The solution to this problem, is to utilise a Savepoint, as described in the standard Salesforce documentation. To avoid the developer having to remember this, the SObjectUnitOfWork commitWork method creates a Savepoint and manages the rollback to it, should any errors occur. After doing so, it throws again the error so that the caller can perform its own error handling and reporting. This gives a consistant behaviour to database updates regardless of how errors are handled by the controlling logic.

Note: Regardless of using the commitWork method or manually coding your Savepoint logic, review the statement from the Salesforce documentation regarding Id’s.

Summary

As you can see between the two samples in this blog, there is significant reduction of over half the source lines when using the unit of work. Of course the SObjectUnitOfWork class does have its own processing to perform. Because it is a generic library, its never going to be as optimum as if you would write this code by hand specifically for the use case needed as per the first example.
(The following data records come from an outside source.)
/-- Whether the opcode table gives the row an encoding. -/
def Instr.isWord : Instr → Bool
  | .aadd _ _ _ _ _ _ _ => true
  | .amin _ _ _ _ _ _ _ => true
  | .amax _ _ _ _ _ _ _ => true
  | .aand _ _ _ _ _ _ _ => true
  | .aor _ _ _ _ _ _ _ => true
  | .axor _ _ _ _ _ _ _ => true
  | .axch _ _ _ _ _ _ _ => true
  | .acas _ _ _ _ _ _ _ => true
  | .afadd _ _ _ _ _ _ _ => true
  | .amsg _ _ _ => true
  | .and _ _ _ => true
  | .andi _ _ _ => true
  | .bar _ _ => true
  | .bara _ _ => true
  | .bfi _ _ _ => true
  | .bfx _ _ _ _ => true
  | .bra _ => true
  | .braZ _ _ => true
  | .brc _ _ => true
  | .call _ _ => true
  | .cbt _ _ => true
  | .cbtReg _ _ => true
  | .cflush _ => true
  | .clz _ _ _ => true
  | .coal _ _ _ _ => true
  | .cvt _ _ _ _ _ => true
  | .dmma _ _ _ _ => true
  | .dot8 _ _ _ _ => true
  | .dot4 _ _ _ _ => true
  | .dqt _ _ _ _ => true
  | .eret => true
  | .eretAbandon => true
  | .exit => true
  | .fadd _ _ _ _ => true
  | .fsub _ _ _ _ => true
  | .fmul _ _ _ _ => true
  | .ffma _ _ _ _ => true
  | .fmin _ _ _ _ => true
  | .fmax _ _ _ _ => true
  | .fcmp _ _ _ _ _ => true
  | .frcp _ _ _ _ => true
  | .frsq _ _ _ _ => true
  | .fsqrt _ _ _ _ => true
  | .fexp2 _ _ _ _ => true
  | .flog2 _ _ _ _ => true
  | .fsin _ _ _ _ => true
  | .fcos _ _ _ _ => true
  | .ftanh _ _ _ _ => true
  | .fence _ _ => true
  | .fmt _ => true
  | .grpl _ _ _ _ => true
  | .iadd _ _ _ _ => true
  | .isub _ _ _ _ => true
  | .imul _ _ _ _ => true
  | .imulh _ _ _ _ => true
  | .imad _ _ _ _ => true
  | .imin _ _ _ _ => true
  | .imax _ _ _ _ => true
  | .iaddi _ _ _ => true
  | .icmp _ _ _ _ _ => true
  | .jdec _ _ _ _ _ _ _ => true
  | .join => true
  | .ld _ _ _ _ => true
  | .ldw _ _ _ _ => true
  | .ldq _ _ _ _ => true
  | .lda _ _ _ _ _ _ => true
  | .ldx _ _ _ _ => true
  | .lea _ _ _ _ _ => true
  | .loop _ _ => true
  | .lui _ _ => true
  | .mapf _ _ => true
  | .mcrd _ _ _ => true
  | .mfs _ _ => true
  | .mts _ _ => true
  | .mkab _ _ _ _ _ => true
  | .mon _ _ _ _ _ _ => true
  | .mwait _ _ => true
  | .nop => true
  | .or _ _ _ => true
  | .ori _ _ _ => true
  | .pack _ _ _ _ _ => true
  | .popc _ _ => true
  | .prom _ _ _ => true
  | .qadjInjected _ _ => true
  | .qadjConsumed _ _ => true
  | .qadjClearLost _ _ => true
  | .qadjQueryToLost _ _ => true
  | .qbind _ _ => true
  | .qbindUn _ => true
  | .qnt _ _ _ => true
  | .qntFix _ _ _ => true
  | .qntHealth _ _ => true
  | .qstat _ _ => true
  | .quiet _ _ _ _ => true
  | .rcp _ => true
  | .rdx _ _ _ => true
  | .scan _ _ _ _ => true
  | .regang => true
  | .ret _ => true
  | .rply => true
  | .sel _ _ _ _ => true
  | .setx _ _ _ => true
  | .shfl _ _ _ _ => true
  | .shl _ _ _ => true
  | .shr _ _ _ => true
  | .shli _ _ _ => true
  | .shri _ _ _ => true
  | .sra _ _ _ => true
  | .spawn _ => true
  | .spcfg _ _ _ => true
  | .st _ _ _ => true
  | .stw _ _ _ => true
  | .stq _ _ _ => true
  | .stl _ _ _ _ _ => true
  | .tbnd _ _ _ => true
  | .tcfg _ _ _ _ _ => true
  | .tclr _ _ _ => true
  | .tdrn _ _ _ _ _ => true
  | .tlbiPage _ => true
  | .tlbiAsid _ => true
  | .tlbiAll => true
  | .tmma _ _ _ _ => true
  | .trap _ => true
  | .tsta _ _ _ _ => true
  | .tstg _ _ => true
  | .tsub _ _ _ => true
  | .ttbl _ _ => true
  | .unpk _ _ _ _ _ => true
  | .unpkCb _ _ _ => true
  | .vote _ _ _ => true
  | .waitp _ _ => true
  | .win _ => true
  | .xcp _ _ _ _ _ => true
  | .xcpr _ _ _ _ _ => true
  | .xqap _ _ _ _ => true
  | .xwait _ _ => true
  | .xwaitAll _ => true
  | .xor _ _ _ => true
  | .xori _ _ _ => true
  | .yld => true
  | .loadDataArrival _ _ _ => false
  | .atomicReturn _ _ => false
  | .storeAck _ _ => false
  | .sfqResult _ _ _ => false
  | .cvqResult _ _ _ => false
  | .paletteArrival _ => false
  | .xcprDataArrival _ _ _ => false
  | .homeRequest _ _ => false
  | .translationRequest _ _ => false
  | .fillReturn _ => false
  | .writeBack _ _ => false
  | .writeBackAck _ => false
  | .ownershipRelease _ => false
  | .faultReport _ _ => false
  | .handlerEntry _ _ _ => false
  | .faultLogReply _ _ => false
  | .mcrdRequestArrival _ => false
  | .mcrdLineSend _ => false
  | .mcrdTailReplay _ => false
  | .mcrdLineDeliver _ => false
  | .spcfgComplete _ => false
  | .mwaitTimeout _ _ _ => false
  | .spuriousWake _ _ _ => false
  | .yldExpire _ _ _ => false
  | .quietTimeout _ _ _ => false
  | .engineInstructionStart _ _ => false
  | .tmmaComplete _ _ _ => false
  | .dmmaComplete _ _ => false
  | .drainComplete _ _ => false
  | .tclrComplete _ _ => false
  | .tstgComplete _ _ => false
  | .ttblComplete _ _ => false
  | .tokenArbitration => false
  | .tokenAge _ => false
  | .recordPush _ => false
  | .recordPop _ => false
  | .schedAge _ => false
  | .skipLimit _ => false
  | .crewStart _ => false
  | .crewDone _ => false
  | .preemptRequest _ => false
  | .preemptWait _ => false
  | .preemptStopped _ => false
  | .contextSaved _ => false
  | .standbyResume _ => false
  | .packetAccept _ => false
  | .queueLook _ _ => false
  | .copy _ _ => false
  | .transpose _ _ => false
  | .convert _ _ => false
  | .convertTranspose _ _ => false
  | .quantise _ _ => false
  | .quantiseTranspose _ _ => false
  | .crumbEncode _ _ => false
  | .crumbDecode _ _ => false
  | .paletteExpand _ _ => false
  | .gather _ _ => false
  | .scatter _ _ => false
  | .scaleMax _ _ => false
  | .alignedIntegerSum _ _ => false
  | .fill _ _ => false
  | .launch _ _ => false
  | .graph _ _ => false
  | .waitval _ _ => false
  | .signal _ _ => false
  | .waitvalRead _ _ => false
  | .waitvalTimeout _ _ => false
  | .launchSlotGrant _ _ => false
  | .graphBufferReady _ _ => false
  | .graphNodesStart _ _ => false
  | .xqapAppend _ _ => false
  | .reductionContribution _ _ _ => false
  | .bteSlotResume _ _ => false
  | .completionRecordWrite _ _ => false
  | .ringCoalCount _ => false
  | .ringCoalTime _ => false
  | .eventRecordDrain => false
  | .ringRdIndexWrite _ _ => false
  | .migrationStart _ => false
  | .migrationCopyDone _ _ => false
  | .migrationRoundDone _ _ => false
  | .migrationFreeze _ => false
  | .migrationDone _ => false
  | .faultResume _ => false
  | .faultResumeAbort _ => false
  | .tlbiRequestPage _ _ => false
  | .tlbiRequestAsid _ => false
  | .tlbiRequestAll => false
  | .semaphoreTake _ _ => false
  | .semaphoreFree _ _ => false
  | .queueTableWrite _ _ _ => false
  | .doorbell _ _ => false
  | .jobEntryWrite _ _ _ => false
  | .droppedClear => false
  | .counterClear _ => false
  | .attestationStart => false
  | .attestationReportDone => false
  | .telemetryRefresh => false
  | .registerWrite _ _ => false
  | .messageInject _ => false
  | .messageResponse _ _ _ => false
  | .inboundFabricRequest _ _ _ _ _ _ _ => false
  | .amsgReceive _ _ _ _ => false
  | .respTimeout _ => false
  | .queryWait _ => false
  | .queryReceive _ _ => false
  | .queryAnswer _ _ => false
  | .waveStart _ => false
  | .down _ _ _ => false
  | .up _ _ _ _ _ => false
  | .decide _ _ _ => false
  | .portRetrain _ => false
  | .retrainLimit _ => false
  | .hostRequest _ _ _ _ _ => false
  | .hostHotReset _ => false
  | .hostLinkLoss _ => false
  | .powerOnReset => false
  | .reset => false
  | .resetDone => false
  | .bootVerify => false
  | .trainingDone _ => false
  | .bridgeRetryFail _ => false
  | .internalParityError => false
  | .controllerFailure _ => false
  | .ueLimit _ => false
  | .thermalSensorUpdate _ _ => false
  | .refresh _ => false
  | .calibration _ => false
  | .scrub _ _ _ => false
  | .activate _ _ _ _ _ => false
  | .supplementaryActivate _ _ _ _ => false
  | .precharge _ _ _ => false
  | .select _ _ _ => false
  | .hbmRead _ _ => false
  | .stripeWrite _ => false
  | .parityDelta _ _ => false
  | .gatherWait _ => false
  | .linkLevelReplay _ => false
  | .portTraining _ _ => false
  | .ticketWrite _ _ _ => false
When writing Apex code, optimisation of statements is a consideration (consider Batch Apex in large volumes). However so are other things such as queries, database manipulation and balancing overall code complexity, since smaller and simpler code bases generally contains less bugs. Ultimately, using any utility class, needs to be considered on balance with a number of things and not just in isolation of one concern. Hopefully you now have enough information to decide for yourself if the benefit is worth it in respect to the complexity of the code your writing.

Unit Of Work is a Enterprise Application Architecture pattern by Martin Fowler.